One account, one inbox, one calendar, one cloud, shared documents, video calls, effective search. For an SME, it’s very tempting. You create the accounts, add collaborators, and the business runs.
The problem arises later.
When client files are scattered everywhere. When access permissions are no longer clear. When a former employee retains access rights. When a sensitive document ends up in the wrong folder. When a team uses free tools without approval. When no one really knows where company data is stored.
This is often when business leaders start considering GAFAM alternatives.
Not out of activism. Out of pragmatism.
An SME doesn’t need an alarmist discourse. It needs to know which tools truly protect its data, which ones simplify daily operations, and which ones create a dependency that’s hard to break.
This is exactly the topic of digital sovereignty for SMEs. And that’s also why a sovereign stack should never be thought of as a trendy list of tools. It should be designed as a work system.
What exactly is Proton?
Proton is a Swiss company built around Proton Mail. Its positioning is straightforward: offering digital tools that are more privacy-respecting, with strong encryption and a subscription-based business model rather than advertising. Proton states it was founded in 2014 by scientists who met at CERN and now claims over 100 million accounts created.

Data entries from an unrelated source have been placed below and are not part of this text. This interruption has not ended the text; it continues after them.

/-! ## Messages of a transaction -/

/-- Send a snoop to an agent and wait for its answer (R109); an agent bound to no port is not snooped (R134). -/
def snoopAgent (h a : Nat) (op : BitVec 5) (rgrant : BitVec 2) (d : Dev) : Dev :=
  match portsOfAgent d a with
  | [] => d
  | p :: _ =>
    let t := getT d h
    let inv := decide (op = 3)
    let d := stampFirst t.gecko 3 (onT h (fun t => { t with snps := t.snps ++ [{ agent := a, op := op }] }) d)
    sendLcf p (.snp op (BitVec.ofNat 6 a) (if inv then 0 else t.r.tag) (if inv then 0 else t.r.agent) (BitVec.ofNat 12 h)
      t.r.laddr (roleB d) rgrant) (count (0x5000 + (op.toNat - 1)) d)

/-- Send WrPull to the requester (R110). -/
def sendPull (h : Nat) (d : Dev) : Dev :=
  let t := getT d h
  let d := stampFirst t.gecko 3 (onT h (fun t => { t with pull := some d.glb.tick }) d)
  sendLcf t.port (.rsp 2 t.r.agent t.r.tag (BitVec.ofNat 12 h) 0 (roleB d) 0 false) d

/-- Send a CMP to an agent (R110). -/
def sendCmp (port : Nat) (agent : Agent) (tag : Tag) (status : BitVec 3) (grant : BitVec 2) (ndat : Bool) (d : Dev) : Dev :=
  let d := if status = 0 then d else clearSlot agent.toNat d
  sendLcf port (.rsp 1 agent tag 0 status (roleB d) grant ndat) d

/-- Send DataHome to a requester (R111): zero data with STATUS POISON. -/
def sendHome (port : Nat) (agent : Agent) (tag : Tag) (h : Nat) (status : BitVec 3) (grant : BitVec 2) (v : Line) (d : Dev) : Dev :=
  sendLcf port (.dat 1 agent tag (BitVec.ofNat 12 h) status (roleB d) grant 0 (if status = 0 then v else 0)) d

/-- Send FwdRel for an HTAG to an agent (R116, R300). -/
def sendFwdRel (h a : Nat) (d : Dev) : Dev :=
  match portsOfAgent d a with
  | [] => d
  | p :: _ => sendLcf p (.rsp 3 (BitVec.ofNat 6 a) 0 (BitVec.ofNat 12 h) 0 (roleB d) 0 false) d

/-- Whether a partner takes the state stream: in the pair, or a resilver target (R297, R312). -/
def mirrors (d : Dev) : Bool := !alone d || flag d F.TWN_STS_RSLV

/-- Send a record to the partner where one takes the stream. -/
def sendUpd (tag : Nat) (r : UpdRec) (d : Dev) : Dev := if mirrors d then mirSendFor tag (.upd [r]) d else d

/-- Count a leaf among the counted leaves of its die (R431). -/
def countLeaf (leaf : Nat) (d : Dev) : Dev :=
  { d with med := { d.med with dies := d.med.dies.upd {} (dieOfLeaf d leaf) fun x => { x with nLeaves := insertNew leaf x.nLeaves } } }

/-! ## Lost lines -/

/-- Whether a line waits to be marked lost (R137), or for its value from the partner (R171, R280). -/
def lostPending (d : Dev) (la : Nat) : Bool :=
  (d.bsn.lostWait.any fun e => e.1.toNat = la) || d.ntr.repair.any fun e => decide (e.1.toNat = la) && decide (e.2 < 9)

/-- A line is lost to an agent's walk: event 164 at the first (R142). -/
def walkLost (agent : Nat) (d : Dev) : Dev :=
  match d.bsn.walks.find? fun w => decide (w.agent = agent) && !w.ended with
  | none => d
  | some w =>
    let d := onBsn (fun b => { b with walks := b.walks.map fun x => if x = w then { w with lost := w.lost + 1 } else x }) d
    if w.lost = 0 then raiseN 164 agent d else d

/-- The transaction that runs on a line, as its HTAG + 1, or 0: a loss inside it holds its completion to the ACK (R115). -/
def runningTag (d : Dev) (la : Nat) : Nat :=
  match (htags d).find? fun h => running (getT d h) && !isBarrier (getT d h) && decide (txnLine (getT d h) = la) with
  | none => 0
  | some h => h + 1

/-- Mark a line lost (R137): poison, ST I, the state update, the Ledger record, and for an agent the exact count. Without
dirty room or a frame it waits. `agent` 127 stands for steps 1 to 4 with agent field 0x3F, 126 for steps 1 to 3: a line of a
leaf lost in both twins, whose Ledger record is that of R16. -/
def markLost (la agent : Nat) (d : Dev) : Dev :=
  let wait (d : Dev) : Dev := onBsn (fun b => { b with lostWait := insertNew (BitVec.ofNat 46 la, agent) b.lostWait }) d
  if !roomFor d (la / 64) then wait d
  else match allocFrame (la / 64) d with
    | none => wait d
    | some d =>
      let field := agent % 64
      let way := (wayOf d la).getD 0
      let d := onBsn (fun b => { b with lostWait := b.lostWait.filter fun e => e.1.toNat ≠ la }) d
      let d := clearLine la 64 (enterRecord la {} [] (poisonLine la d))
      let tag := runningTag d la
      let d := if tag = 0 ∨ !mirrors d then d else onT (tag - 1) (fun t => { t with lossOut := true }) d
      let d := sendUpd tag { laddr := BitVec.ofNat 46 la, way := BitVec.ofNat 5 way, poison := true } d
      let d := if agent = 126 then d else ledDetail 164 (BitVec.ofNat 32 field) (BitVec.ofNat 8 field :: bytesLE 6 la) d
      if agent < 64 then
        walkLost agent (setPair F.BSN_SKINK_LOST_LO_LOST F.BSN_SKINK_LOST_HI_LOST
          (getPair F.BSN_SKINK_LOST_LO_LOST F.BSN_SKINK_LOST_HI_LOST d + 1) d)
      else d

/-! ## Read windows of a transaction -/

/-- Bind the windows of a transaction whose line is not valid (R39, R40, R246): a leaf on an index being repopulated is read
from the partner's copy (R237, R432). -/
def bindRead (h : Nat) (d : Dev) : Dev :=
  let t := getT d h
  let leaf := txnLine t / 64
  let ws := if (segOf d leaf).rebuild && !alone d then bindLoose d h leaf false true false
    else if alone d then bindDegraded d h leaf else bindHealthy d h leaf
  match ws with
  | none => onT h (fun t => { t with needWin := true }) d
  | some ws => bindWindows ws (onT h (fun t => { t with needWin := false, start := d.glb.tick, excluded := 0 }) d)

/-- Rebind a lost or failed read on a copy (R247, R462). -/
def rebindRead (h : Nat) (own withMap secondOnly : Bool) (d : Dev) : Dev :=
  let leaf := txnLine (getT d h) / 64
  match bindLoose d h leaf own withMap secondOnly with
  | none => onT h (fun t => { t with rebind := true, rbOwn := own, rbMap := withMap }) d
  | some ws =>
    let d := bindWindows ws (onT h (fun t => { t with rebind := false }) d)
    if own then resolveOwn h d else d

/-- Note the first cause that touched a request (R252). -/
def noteCause (h c : Nat) (d : Dev) : Dev := onT h (fun t => if t.cause = 0 then { t with cause := c } else t) d

/-! ## The home transition table -/

/-- What activation sends (R119): snoops with their RGRANT, and WrPull. -/
structure Row where
  snps : List (Nat × BitVec 5 × BitVec 2) := []
  pull : Bool := false
  deriving DecidableEq, Repr

/-- The row of R119 for a request on activation. `vec` holds the sharers that can be snooped. ReserveRead in M snoops its owner even where
that is the requester, as its row says (log entry 23). -/
def rowOf (op : Nat) (st : Nat) (own r : Nat) (vec : Word64) (write : Bool) : Row :=
  let sharers (all : Bool) := ((bitList 64 vec.toNat).filter fun n => all || decide (n ≠ r)).map fun n => (n, (3 : BitVec 5), (0 : BitVec 2))
  if op = 4 ∨ op = 5 ∨ op = 9 then
    if !write then {}
    else if st = 2 then { snps := [(own, 3, 0)], pull := true }
    else if st = 1 then { snps := sharers true, pull := true }
    else { pull := true }
  else if op = 6 then { pull := decide (st = 2) && decide (own = r) }
  else if op = 7 then (if st = 2 ∧ own = r then { snps := [(own, 3, 0)] } else {})
  else if op = 8 then (if st = 2 then { snps := [(own, 1, 0)] } else {})
  else if op = 1 then (if st = 2 ∧ own ≠ r then { snps := [(own, 1, 1)] } else {})
  else if op = 2 ∨ op = 3 then
    if st = 2 then (if own ≠ r then { snps := [(own, 2, 2)] } else {})
    else if st = 1 then { snps := sharers false }
    else {}
  else {}

/-- How a transaction ends: its CMP, the new state with the agents added, and what it writes: a full line first, then the
bytes a mask selects on top (R119). -/
structure Res where
  status : BitVec 3 := 0
  grant : BitVec 2 := 0
  ndat : Bool := false
  homeData : Bool := false
  st : Option SfLine := none
  adds : List Nat := []
  full : Option Line := none
  bytes : Option (Word64 × Line) := none
  deriving DecidableEq, Repr

/-- Whether a transaction finds its line poisoned (R114). -/
def poisoned (d : Dev) (t : Txn) : Bool :=
  t.lostBy.isSome || (decide (t.st = 0) && lineValid d (txnLine t) && (lineOf d (txnLine t)).poison)

/-- The end of a transaction, once every answer has arrived (R114, R119, R129, R135). -/
def resOf (d : Dev) (t : Txn) : Res :=
  let r := t.r.agent.toNat
  let m (a : Nat) : Option SfLine := some { st := 2, own := BitVec.ofNat 6 a }
  let s : Option SfLine := some { st := 1 }
  let i : Option SfLine := some {}
  let p := poisoned d t
  let homeRead (g : BitVec 2) (st : Option SfLine) (adds : List Nat) : Res :=
    if p then { status := 1, ndat := true, homeData := true }
    else if t.gone then {} else { grant := g, ndat := true, homeData := true, st := st, adds := adds }
  let readOwn : Res :=
    if t.st = 2 ∧ t.lostBy = none then
      (if t.own = r then { grant := 2 } else { grant := 2, ndat := true, st := m r })
    else homeRead 2 (m r) []
  if t.kind ≠ .request then { st := i, full := t.ownerData }
  else if t.recover then { st := i, full := t.ownerData }
  else match t.r.op.toNat with
    | 1 =>
      if t.st = 2 ∧ t.lostBy = none then
        if t.own = r then { grant := 2 }
        else if t.gone then { st := s, adds := [t.own], full := t.ownerData }
        else { grant := 1, ndat := true, st := s, adds := [t.own, r], full := t.ownerData }
      else homeRead 1 s [r]
    | 2 => readOwn
    | 3 => if t.st = 1 ∧ t.shared then (if t.gone then {} else { grant := 2, st := m r }) else readOwn
    | 8 =>
      if t.st = 2 ∧ t.lostBy = none then { ndat := true, st := s, adds := [t.own], full := t.ownerData }
      else homeRead 0 none []
    | 4 => if t.noWrite then { st := i, full := t.ownerData } else { st := i, full := t.wr.map fun w => w.2 }
    | 5 =>
      if p then { status := 1 } else if t.noWrite then { st := i, full := t.ownerData }
      else { st := i, full := t.ownerData, bytes := t.wr }
    | 9 =>
      if p then { status := 1 } else if !t.condOk then { status := 5 }
      else if t.noWrite then { st := i, full := t.ownerData }
      else { st := i, full := t.ownerData, bytes := t.wr }
    | 6 => (match t.wr with
      | some w => { st := i, full := some w.2 }
      | none => {})
    | 7 =>
      if t.st = 2 ∧ t.own = r ∧ t.lostBy = none then { st := i, full := t.ownerData }
      else if t.st = 1 ∧ (entryOf d (txnLine t)).sharers = addVec 0 r then { st := i } else {}
    | _ => {}

/-- Bytes a result merges over the old line. -/
def mergeMask (r : Res) : Word64 := match r.bytes with | none => 0 | some w => w.1

/-- Whether a result makes the line dirty. -/
def dirties (r : Res) : Bool := r.full.isSome || mergeMask r != 0

/-- Whether a result needs the home's line: data to return, or an old line to merge into. -/
def needsLine (r : Res) : Bool :=
  (r.homeData && decide (r.status = 0)) || (mergeMask r != 0 && r.full.isNone)

/-- Whether a result changes the line's home state or value, so that an update is sent (R115). -/
def changes (d : Dev) (la : Nat) (r : Res) : Bool :=
  dirties r || (match r.st with
    | none => false
    | some x => decide (stateOf d la ≠ x)) || r.adds.any fun a => !inVec (entryOf d la).sharers a

/-! ## Ways -/

/-- Back-invalidation transactions waiting for an HTAG, and the lowest free one (R121). -/
def freeBiTag (d : Dev) : Option Nat := (List.range 256).findSome? fun i => if hasT d (0xF00 + i) then none else some (0xF00 + i)

/-- The lines of an entry not in I. -/
def heldLines (set : Nat) (w : SfWay) : List Nat := w.lines.map fun e => sectorOf set w * 16 + e.1

/-- Snoop for a back-invalidation of one line (R129). -/
def biAct (h : Nat) (d : Dev) : Dev :=
  let t := getT d h
  let la := txnLine t
  let x := stateOf d la
  let d := onT h (fun t => { t with phase := .acted, st := x.st, own := x.own.toNat }) d
  let targets := if x.st = 2 then [x.own.toNat]
    else if x.st = 1 then (bitList 64 (entryOf d la).sharers.toNat).filter fun a => !isDead d a else []
  targets.foldl (fun d a => snoopAgent h a 3 0 d) d

/-! ## Commit -/

/-- A bound of the image (R253), in 10 ns units. -/
def boundOf (d : Dev) (t : Txn) : Nat := d.obs.bounds.get 0 (t.level + t.case_ * 16 + t.bstate * 256)

/-- Compare a request's counted time with its bound (R252, R254); whole ticks count 100 units (log entry 3). -/
def checkBound (t : Txn) (d : Dev) : Dev :=
  let units := (d.glb.tick - t.start - 1 - t.excluded) * 100
  if t.r.op = 10 ∨ t.r.op = 7 ∨ t.kind ≠ .request ∨ units ≤ boundOf d t then d
  else
    let cause := if t.cause = 0 then 15 else t.cause
    let d := setPair F.OBS_BND_MISS_LO_MISS F.OBS_BND_MISS_HI_MISS
      (getPair F.OBS_BND_MISS_LO_MISS F.OBS_BND_MISS_HI_MISS d + 1) d
    let d := setF F.OBS_BND_LAST_LO_LAT (min (2 ^ 24 - 1) units) (setF F.OBS_BND_LAST_LO_CASE t.case_ d)
    let d := setF F.OBS_BND_LAST_LO_CAUSE cause (setF F.OBS_BND_LAST_HI_AGENT t.r.agent.toNat d)
    let d := setF F.OBS_BND_LAST_HI_LEVEL t.level (setF F.OBS_BND_LAST_HI_STATE t.bstate (setB F.OBS_BND_LAST_HI_VALID true d))
    let arg := t.case_ + cause * 16 + t.level * 256 + t.bstate * 4096
    let d := raiseOnce 480 480 arg d
    if cause = 15 then
      let d := raiseOnce 481 481 arg (addSat F.OBS_BND_UNEXPL_COUNT 1 d)
      ledDetail 481 (BitVec.ofNat 32 arg) ([BitVec.ofNat 8 t.case_, BitVec.ofNat 8 t.level, BitVec.ofNat 8 t.bstate,
        BitVec.ofNat 8 t.r.agent.toNat] ++ bytesLE 4 t.r.tag.toNat ++ bytesLE 4 (sposAt d t.start)) d
    else d

/-- The reservations a commit clears or sets (R153, R154). -/
def commitResv (t : Txn) (d : Dev) : Dev :=
  let r := t.r.agent.toNat
  let la := txnLine t
  match t.r.op.toNat with
  | 4 => if t.noWrite then d else clearLine la r d
  | 5 => if t.noWrite ∨ t.status ≠ 0 then d else clearLine la r d
  | 9 => if t.noWrite ∨ t.status ≠ 0 then d else clearLine la r d
  | 6 => if t.wr.isSome then clearLine la r d else d
  | 2 => if t.grant = 2 then clearLine la r d else d
  | 3 => if t.grant = 2 then clearLine la r d else d
  | 8 =>
    if t.status = 0 ∧ !t.gone then onBsn (fun b => { b with resv := b.resv.put none r (some t.r.laddr) }) d else d
  | _ => d

/-- Whether flits with the CMP or DataHome of a request are still to be acknowledged on its port (R298). -/
def cmpInFlight (d : Dev) (port : Nat) (agent : Nat) (tag : Nat) : Bool :=
  let mine (m : LcfMsg) : Bool := match m with
    | .rsp op a t _ _ _ _ _ => decide (op = 1) && decide (a.toNat = agent) && decide (t.toNat = tag)
    | .dat op a t _ _ _ _ _ _ => decide (op = 1) && decide (a.toNat = agent) && decide (t.toNat = tag)
    | _ => false
  let l := linkOf d port
  l.wait.any mine || l.retry.any fun f => f.lcf.any mine

/-- Send the RETIRE of a CIDX, which becomes free (R298). -/
def retireCidx (c : Nat) (d : Dev) : Dev :=
  let d := onTwn (fun t => { t with
    hcidx := t.hcidx.filter fun x => x ≠ c, retires := t.retires.filter fun x => x.1 ≠ c }) d
  if mirrors d then mirSend (.retire [BitVec.ofNat 15 c]) d else d

/-- Retire every completion whose flits a port's link ACK covers. -/
def sweepRetires (d : Dev) : Dev :=
  (d.twn.retires.filter fun x => !cmpInFlight d x.2.1 x.2.2.1 x.2.2.2).foldl (fun d x => retireCidx x.1 d) d
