-- ==== Sys2Proof/Machine/Twin.lean ====
section
/-!
DEFINITION. The mirror link's messages as commands, and the pair's other events (R293-R315).
-/
namespace Sys2Proof.Machine

/-! ## The state stream -/

/-- UPD (R297). -/
def execUpd (recs : List UpdRec) (s : State) : Host.Outcome State Fault Refusal :=
  runQ (mirRecv 1 fun n d => stream (.upd recs) n d) s

/-- WMIR (R296, R297). -/
def execWmir (leaf : BitVec 40) (lines : List WmirLine) (s : State) : Host.Outcome State Fault Refusal :=
  runQ (mirRecv 2 fun n d => stream (.wmir leaf lines) n d) s

/-- The ACK of a SEQ gives the commit point of every transaction whose record it covers (R115, R297). -/
def ackTo (seq : Nat) (d : Dev) : Dev :=
  let hit (t : Txn) : Bool := (match t.seq with | none => false | some n => decide (n ≤ seq))
  let noted (t : Txn) : Txn := if hit t then { t with acked := t.phase == .sent, lossOut := false } else t
  commitSweep (onBsn (fun b => { b with txns := b.txns.map fun e => (e.1, noted e.2) }) d)

/-- MIRROR_ACK (R297). -/
def execMirrorAck (seq : BitVec 48) (s : State) : Host.Outcome State Fault Refusal :=
  runQ (mirRecv 3 fun _ d => ackTo seq.toNat d) s

/-- RETIRE (R298). -/
def execRetire (cidx : List (BitVec 15)) (s : State) : Host.Outcome State Fault Refusal :=
  runQ (mirRecv 12 fun n d => stream (.retire cidx) n d) s

/-- LREQ (R295, R130, R299, R280): answered from this twin's records and copy, behind every earlier message of the stream. -/
def execLreq (kind : BitVec 2) (leaf : BitVec 40) (line : BitVec 6) (set : BitVec 16) (way : BitVec 5) (s : State) :
    Host.Outcome State Fault Refusal :=
  runQ (mirRecv 7 fun n d => stream (.lreq kind leaf line set way) n d) s

/-! ## SFWAY (R130, R299, R312) -/

/-- Put an entry into a way of a set. -/
def putWay (own : Bool) (set way : Nat) (e : SfWay) (d : Dev) : Dev :=
  let s := sfGet d own set
  sfPut own set { s with ways := s.ways.put {} way e } d

/-- The transactions on lines of a set that may act again. -/
def wakeSet (set : Nat) (d : Dev) : Dev :=
  ((htags d).filter fun h => (getT d h).phase == .active && decide (sfSet (txnLine (getT d h)) = set)).foldl (fun d h => advance h d) d

/-- The recovered entry of a retired way (R130 steps 3 and 4): into the spare, or with the spare in use back-invalidated. -/
def wayBack (set : Nat) (e : SfWay) (d : Dev) : Dev :=
  let s := sfGet d true set
  let more := d.twn.lreqs.any fun q => decide (q.kind = 2) && decide (q.set = set)
  let d := sfPut true set { s with pinned := more } d
  let d :=
    if !s.spareUsed then
      let d := count 0xF008 (setF F.BSN_SF_SPARE_FREE (getF d F.BSN_SF_SPARE_FREE - 1) d)
      let s := sfGet d true set
      sfPut true set { s with spareUsed := true, ways := s.ways.put {} 16 e } d
    else
      let d := setShort true set d
      if !e.v then d
      else (heldLines set e).foldl (fun d la => startBi la 0 d) (putWay true set 17 { e with bi := true } d)
  wakeSet set d

/-- A way's entry arrives: for a resilver target a way of its half or of the source's; else the answer to its LREQ. -/
def sfway (set way : Nat) (b : BitVec 228) (d : Dev) : Dev :=
  let e := wayOfBits b
  if flag d F.TWN_STS_TARGET then
    if e.v then putWay (leafHomeB (sectorOf set e / 4) == roleB d) set way e d else d
  else match d.twn.lreqs.find? fun q => decide (2 ≤ q.kind) && decide (q.set = set) && decide (q.way = way) with
    | none => d
    | some q =>
      let d := onTwn (fun t => { t with lreqs := t.lreqs.filter fun x => x ≠ q }) d
      if q.kind = 2 then wayBack set e d else putWay false set way e d

/-- SFWAY (R130, R299, R312). -/
def execSfway (set : BitVec 16) (way : BitVec 5) (entry : BitVec 228) (s : State) : Host.Outcome State Fault Refusal :=
  runQ (mirRecv 13 fun _ d => sfway set.toNat way.toNat entry d) s
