/-- The command of a chip enable names a volume: the unit inserts Volume Select when the last one was another (R185). -/
def selectVolume (x : Nat) (d : Dev) : Dev :=
  let p := physPos d x
  let c := x / 32
  if (chanOf d c).lastVol.get 8 (p / 8) = p % 8 then d
  else count (0x7000 + 18 * c + 11) (onChan c (fun y => { y with lastVol := y.lastVol.insert (p / 8) (p % 8) }) d)

/-! ## Operations -/

/-- The open-block entry of a block. -/
def openOf (y : Die) (plane block : Nat) : Option OpenBlk := y.open_.find? fun o => decide (o.plane = plane) && decide (o.block = block)

/-- The word line of a page in a mode (R186). -/
def wordLine (native : Bool) (page : Nat) : Nat := if native then page / 3 else page

/-- What a check finds for one operation: it may be driven; it is refused by the template rule, the phase rule or the guard;
or it is not issued and its slot is missed (R48). -/
inductive Verdict where
  | ok | tmpl | phase | guard (plane block : Nat) | missed
  deriving DecidableEq, Repr

/-- Whether the table of R189 has an operation with this confirm: a cache program (15h), a copyback (85h ... 10h) and their like are
not in it (R182). -/
def confirmOk (o : Onfi) : Bool :=
  match o.code, o.confirm with
  | _, none => true
  | 0x80, some c => decide (c = 0x10) || decide (c = 0x11)
  | 0x60, some c => decide (c = 0xD0) || decide (c = 0xD1)
  | 0x06, some c => decide (c = 0xE0)
  | 0x85, some _ => false
  | _, some c => decide (c = 0x30) || decide (c = 0x32)

/-- The commands a die takes in SDR mode (R182): Reset, Read ID, Read Parameter Page, Set Features. -/
def sdrCodes : List Nat := [0xFF, 0x90, 0xEC, 0xD5]

/-- Check one operation before its first cycle (R34, R48, R182, R194-R196, R201). An opcode outside the table of R189 is refused with
the template (log entry 69). -/
def checkOp (d : Dev) (x : Nat) (o : Onfi) : Verdict :=
  let y := dieOf d x
  let l := (img d).dieOps
  let (plane, block, page) := rowOfOp d o
  let busy := decide (y.op ≠ .none)
  if kindOfCode d o = none ∨ !confirmOk o then .tmpl
  else if o.code ∉ sdrCodes ∧ !(chanOf d (x / 32)).ddr.getLsbD (physPos d x) then .tmpl
  else if o.code = 0x78 ∨ o.code = 0xFA ∨ o.code = 0xFF then .ok
  else if o.code = l.suspend.toNat then (match y.op with
    | .erase _ => .ok
    | _ => .missed)
  else if busy ∨ y.missNow then .missed
  else if o.code = 0x80 then
    let native := !o.slc
    let wl := wordLine native page
    if !phaseOk d x (programTicks d x native) then .phase
    else match openOf y plane block with
      | some e => if e.native = native ∧ e.nwl = wl then .ok else .guard plane block
      | none => .guard plane block
  else if o.code = 0x60 then
    if !y.hasRecord ∨ (plane, block) ∈ y.bad then .tmpl
    else if !phaseOk d x (sliceTicks d x) then .phase
    else if y.erase.isSome then .missed else .ok
  else if o.code = l.resume.toNat then
    if !phaseOk d x (sliceTicks d x) then .phase
    else if y.erase.any fun e => e.suspended then .ok else .missed
  else .ok
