-- ==== Sys2Proof/Machine/Dispatch.lean ====
section
/-!
DEFINITION. The meaning of every command, one arm per constructor.
-/
namespace Sys2Proof.Machine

Initially, Proton was primarily known as an alternative to Gmail.
Today, that’s no longer the case.
Proton aims to become an alternative to Google Workspace and Microsoft 365 for teams that want to better protect their data. Its business suite includes email, calendar, cloud storage, collaborative documents, video conferencing, VPN, password manager, and a private AI assistant.
This changes everything.
A company doesn’t replace Google or Microsoft with just one email service. It replaces them with a cohesive suite. Or at least with several well-connected components.
Proton positions itself in an interesting space: simpler than a fully self-hosted open-source stack, more private than traditional GAFAM suites, but less universal than Google Workspace or Microsoft 365.
It’s a compromise. And for many SMEs, that’s exactly what’s needed.
Proton Mail: the most obvious alternative to Gmail
The first use case is Proton Mail.
For a business, email is often the most sensitive tool. It contains quotes, contracts, HR exchanges, invoices, customer requests, banking information, temporary access, and confidential documents.
It’s also the most targeted tool.
Phishing, fake suppliers, fake invoices, password theft, account takeover: many security issues start with email.
Proton Mail delivers a clear promise: a secure, encrypted email service based in Switzerland, designed to limit third-party access to content. Proton highlights end-to-end encryption and “zero-access” encryption, meaning Proton cannot read certain user data without permission.
For an SME, the benefits are tangible.
You can use a professional domain name. You can create addresses for your teams. You can better protect sensitive exchanges. You can also reduce your dependence on Gmail or Outlook, especially if your business handles customer, financial, legal, or strategic data.
Does that mean Proton Mail is perfect?
No.
Some teams very accustomed to Gmail may find the ecosystem less fluid at first. Some business integrations may require a bit of setup. And if your company already operates 100% within Google Workspace, with automations, scripts, shared documents, and advanced use cases, the migration needs to be prepared.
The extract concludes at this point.